Your goal —
For the entries that follow, restate word for word the line containing "decodeF 0x0100000000000000 = .ok .halt", the line containing "def Obligations.DecodeOfEncode : Prop", and every line that lies between them.

Stored data entries —
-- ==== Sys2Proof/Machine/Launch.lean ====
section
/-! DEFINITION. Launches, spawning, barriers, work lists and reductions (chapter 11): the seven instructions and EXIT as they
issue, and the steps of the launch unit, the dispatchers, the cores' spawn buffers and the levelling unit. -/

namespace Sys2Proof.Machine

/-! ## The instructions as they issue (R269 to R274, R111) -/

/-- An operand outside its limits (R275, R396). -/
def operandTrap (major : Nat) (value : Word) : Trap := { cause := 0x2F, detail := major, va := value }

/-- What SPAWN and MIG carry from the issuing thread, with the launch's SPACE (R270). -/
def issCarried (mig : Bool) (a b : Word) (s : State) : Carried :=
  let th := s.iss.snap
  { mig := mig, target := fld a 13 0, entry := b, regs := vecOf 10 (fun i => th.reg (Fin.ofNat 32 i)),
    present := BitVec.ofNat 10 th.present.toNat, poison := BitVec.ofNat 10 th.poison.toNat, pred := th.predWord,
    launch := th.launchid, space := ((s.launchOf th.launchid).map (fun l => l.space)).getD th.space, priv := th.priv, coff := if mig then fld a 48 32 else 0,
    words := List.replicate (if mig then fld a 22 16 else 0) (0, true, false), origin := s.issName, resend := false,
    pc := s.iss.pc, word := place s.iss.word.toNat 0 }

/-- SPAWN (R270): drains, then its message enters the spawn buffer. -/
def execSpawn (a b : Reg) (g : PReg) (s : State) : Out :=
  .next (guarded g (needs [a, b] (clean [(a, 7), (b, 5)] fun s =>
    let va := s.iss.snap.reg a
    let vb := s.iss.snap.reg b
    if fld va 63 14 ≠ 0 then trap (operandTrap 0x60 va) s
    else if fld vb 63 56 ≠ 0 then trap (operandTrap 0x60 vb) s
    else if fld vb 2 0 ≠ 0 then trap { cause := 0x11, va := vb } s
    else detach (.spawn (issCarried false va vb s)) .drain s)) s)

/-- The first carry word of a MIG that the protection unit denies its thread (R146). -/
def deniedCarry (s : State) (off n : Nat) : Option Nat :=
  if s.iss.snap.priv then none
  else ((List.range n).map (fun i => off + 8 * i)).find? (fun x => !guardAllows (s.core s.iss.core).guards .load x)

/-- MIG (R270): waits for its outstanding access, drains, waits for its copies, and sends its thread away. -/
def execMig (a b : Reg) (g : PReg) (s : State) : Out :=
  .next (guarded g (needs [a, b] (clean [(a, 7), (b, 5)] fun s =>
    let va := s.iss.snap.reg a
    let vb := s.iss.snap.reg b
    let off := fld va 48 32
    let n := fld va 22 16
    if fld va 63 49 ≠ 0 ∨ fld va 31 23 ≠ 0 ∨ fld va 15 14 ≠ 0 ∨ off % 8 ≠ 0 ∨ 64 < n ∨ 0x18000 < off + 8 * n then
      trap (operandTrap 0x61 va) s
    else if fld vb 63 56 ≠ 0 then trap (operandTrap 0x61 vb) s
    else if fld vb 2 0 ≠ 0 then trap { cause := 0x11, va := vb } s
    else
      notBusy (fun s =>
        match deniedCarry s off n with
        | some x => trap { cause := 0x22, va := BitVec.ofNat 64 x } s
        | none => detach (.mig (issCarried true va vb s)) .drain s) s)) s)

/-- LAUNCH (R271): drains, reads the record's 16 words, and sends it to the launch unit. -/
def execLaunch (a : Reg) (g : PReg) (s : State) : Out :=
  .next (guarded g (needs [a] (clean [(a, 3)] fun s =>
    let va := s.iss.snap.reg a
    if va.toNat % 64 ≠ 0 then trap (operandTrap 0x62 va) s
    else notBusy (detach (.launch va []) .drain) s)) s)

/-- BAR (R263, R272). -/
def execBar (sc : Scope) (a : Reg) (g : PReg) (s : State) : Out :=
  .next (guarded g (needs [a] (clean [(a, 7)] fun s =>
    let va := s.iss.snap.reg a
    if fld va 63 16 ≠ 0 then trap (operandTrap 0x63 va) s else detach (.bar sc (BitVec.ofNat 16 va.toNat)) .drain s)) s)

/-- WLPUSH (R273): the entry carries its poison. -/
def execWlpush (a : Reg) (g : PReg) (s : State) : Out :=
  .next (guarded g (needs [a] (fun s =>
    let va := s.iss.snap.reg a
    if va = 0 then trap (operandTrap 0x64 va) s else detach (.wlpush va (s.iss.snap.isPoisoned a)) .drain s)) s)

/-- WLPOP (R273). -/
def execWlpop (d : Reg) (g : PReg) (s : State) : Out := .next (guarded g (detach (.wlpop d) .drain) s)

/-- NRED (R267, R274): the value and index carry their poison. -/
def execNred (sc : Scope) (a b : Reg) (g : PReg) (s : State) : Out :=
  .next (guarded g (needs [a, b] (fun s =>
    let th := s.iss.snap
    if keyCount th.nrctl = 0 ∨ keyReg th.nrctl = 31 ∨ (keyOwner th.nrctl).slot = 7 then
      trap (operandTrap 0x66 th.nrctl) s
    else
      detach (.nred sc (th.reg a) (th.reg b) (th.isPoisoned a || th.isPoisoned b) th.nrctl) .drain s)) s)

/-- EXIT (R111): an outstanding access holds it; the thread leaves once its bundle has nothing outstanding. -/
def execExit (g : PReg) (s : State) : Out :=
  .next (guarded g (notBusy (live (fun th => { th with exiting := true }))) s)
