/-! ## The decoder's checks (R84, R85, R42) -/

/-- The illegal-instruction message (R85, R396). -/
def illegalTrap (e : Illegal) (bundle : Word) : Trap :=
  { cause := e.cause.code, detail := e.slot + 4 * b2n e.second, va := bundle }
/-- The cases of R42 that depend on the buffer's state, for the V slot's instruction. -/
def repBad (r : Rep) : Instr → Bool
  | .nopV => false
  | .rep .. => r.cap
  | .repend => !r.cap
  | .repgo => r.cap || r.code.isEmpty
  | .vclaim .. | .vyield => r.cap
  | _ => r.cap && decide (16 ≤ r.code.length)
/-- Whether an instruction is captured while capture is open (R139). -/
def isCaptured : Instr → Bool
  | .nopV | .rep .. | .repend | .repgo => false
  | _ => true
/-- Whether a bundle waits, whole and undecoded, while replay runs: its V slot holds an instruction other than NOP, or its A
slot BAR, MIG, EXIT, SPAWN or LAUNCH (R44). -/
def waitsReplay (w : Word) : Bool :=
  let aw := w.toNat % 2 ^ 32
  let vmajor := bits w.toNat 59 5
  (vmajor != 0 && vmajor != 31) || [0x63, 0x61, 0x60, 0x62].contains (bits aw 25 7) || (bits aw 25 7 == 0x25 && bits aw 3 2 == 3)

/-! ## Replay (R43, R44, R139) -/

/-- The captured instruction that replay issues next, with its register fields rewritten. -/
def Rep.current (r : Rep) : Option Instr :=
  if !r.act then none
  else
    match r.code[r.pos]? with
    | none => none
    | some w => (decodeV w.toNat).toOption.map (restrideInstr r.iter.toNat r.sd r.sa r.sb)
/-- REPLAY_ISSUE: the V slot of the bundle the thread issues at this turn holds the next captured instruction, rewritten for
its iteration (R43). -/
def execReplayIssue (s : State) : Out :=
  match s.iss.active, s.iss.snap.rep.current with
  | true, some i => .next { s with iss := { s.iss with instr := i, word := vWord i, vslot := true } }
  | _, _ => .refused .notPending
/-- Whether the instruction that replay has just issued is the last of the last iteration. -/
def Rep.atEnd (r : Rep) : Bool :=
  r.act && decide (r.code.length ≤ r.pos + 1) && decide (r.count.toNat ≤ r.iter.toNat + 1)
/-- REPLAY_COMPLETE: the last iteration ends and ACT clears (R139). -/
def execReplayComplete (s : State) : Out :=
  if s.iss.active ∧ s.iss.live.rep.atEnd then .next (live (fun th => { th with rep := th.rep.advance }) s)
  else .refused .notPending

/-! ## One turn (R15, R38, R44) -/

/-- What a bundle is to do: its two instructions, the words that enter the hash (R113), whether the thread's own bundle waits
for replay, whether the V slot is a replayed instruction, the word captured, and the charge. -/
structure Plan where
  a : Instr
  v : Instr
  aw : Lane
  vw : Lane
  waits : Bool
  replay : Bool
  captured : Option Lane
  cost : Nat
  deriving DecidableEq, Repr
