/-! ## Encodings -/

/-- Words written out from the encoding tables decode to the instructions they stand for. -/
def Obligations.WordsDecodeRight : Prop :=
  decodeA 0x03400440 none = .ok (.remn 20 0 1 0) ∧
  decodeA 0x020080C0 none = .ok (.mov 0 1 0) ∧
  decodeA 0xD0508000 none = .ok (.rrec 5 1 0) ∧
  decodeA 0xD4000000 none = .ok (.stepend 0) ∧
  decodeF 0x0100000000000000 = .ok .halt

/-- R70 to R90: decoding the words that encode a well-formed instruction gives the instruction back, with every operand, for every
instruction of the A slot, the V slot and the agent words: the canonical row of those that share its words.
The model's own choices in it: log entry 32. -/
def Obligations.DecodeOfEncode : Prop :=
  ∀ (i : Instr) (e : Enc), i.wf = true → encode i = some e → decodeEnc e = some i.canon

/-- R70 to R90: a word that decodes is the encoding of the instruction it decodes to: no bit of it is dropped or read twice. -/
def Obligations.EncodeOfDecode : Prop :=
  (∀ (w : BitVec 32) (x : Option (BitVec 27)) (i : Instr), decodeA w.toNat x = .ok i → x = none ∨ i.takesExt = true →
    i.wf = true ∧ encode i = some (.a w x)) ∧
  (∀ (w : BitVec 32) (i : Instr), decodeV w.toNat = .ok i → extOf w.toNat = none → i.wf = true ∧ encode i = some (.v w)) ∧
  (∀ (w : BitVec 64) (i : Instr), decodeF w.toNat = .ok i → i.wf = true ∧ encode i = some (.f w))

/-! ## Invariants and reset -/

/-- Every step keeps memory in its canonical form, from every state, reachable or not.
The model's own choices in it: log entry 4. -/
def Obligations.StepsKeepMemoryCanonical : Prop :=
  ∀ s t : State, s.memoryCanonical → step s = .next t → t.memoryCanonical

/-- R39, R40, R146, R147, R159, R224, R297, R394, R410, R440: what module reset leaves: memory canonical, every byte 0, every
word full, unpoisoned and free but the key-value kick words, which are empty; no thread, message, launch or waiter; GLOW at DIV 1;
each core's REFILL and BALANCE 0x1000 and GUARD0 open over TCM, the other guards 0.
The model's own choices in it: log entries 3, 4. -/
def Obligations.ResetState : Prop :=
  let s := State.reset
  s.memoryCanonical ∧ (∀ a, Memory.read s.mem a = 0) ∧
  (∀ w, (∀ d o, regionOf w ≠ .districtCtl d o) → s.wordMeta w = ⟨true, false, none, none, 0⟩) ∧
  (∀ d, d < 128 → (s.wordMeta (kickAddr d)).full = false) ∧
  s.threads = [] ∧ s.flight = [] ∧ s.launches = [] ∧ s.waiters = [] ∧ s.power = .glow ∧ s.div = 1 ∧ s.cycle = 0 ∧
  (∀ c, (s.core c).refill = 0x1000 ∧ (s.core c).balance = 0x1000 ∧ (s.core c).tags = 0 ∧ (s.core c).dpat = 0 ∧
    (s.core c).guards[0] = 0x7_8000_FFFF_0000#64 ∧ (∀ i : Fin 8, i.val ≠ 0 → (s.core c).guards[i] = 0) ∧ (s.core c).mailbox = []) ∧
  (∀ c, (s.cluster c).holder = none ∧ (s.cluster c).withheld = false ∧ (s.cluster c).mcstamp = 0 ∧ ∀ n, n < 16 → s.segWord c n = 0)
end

Written response —
  decodeF 0x0100000000000000 = .ok .halt

/-- R70 to R90: decoding the words that encode a well-formed instruction gives the instruction back, with every operand, for every
instruction of the A slot, the V slot and the agent words: the canonical row of those that share its words.
The model's own choices in it: log entry 32. -/
def Obligations.DecodeOfEncode : Prop :=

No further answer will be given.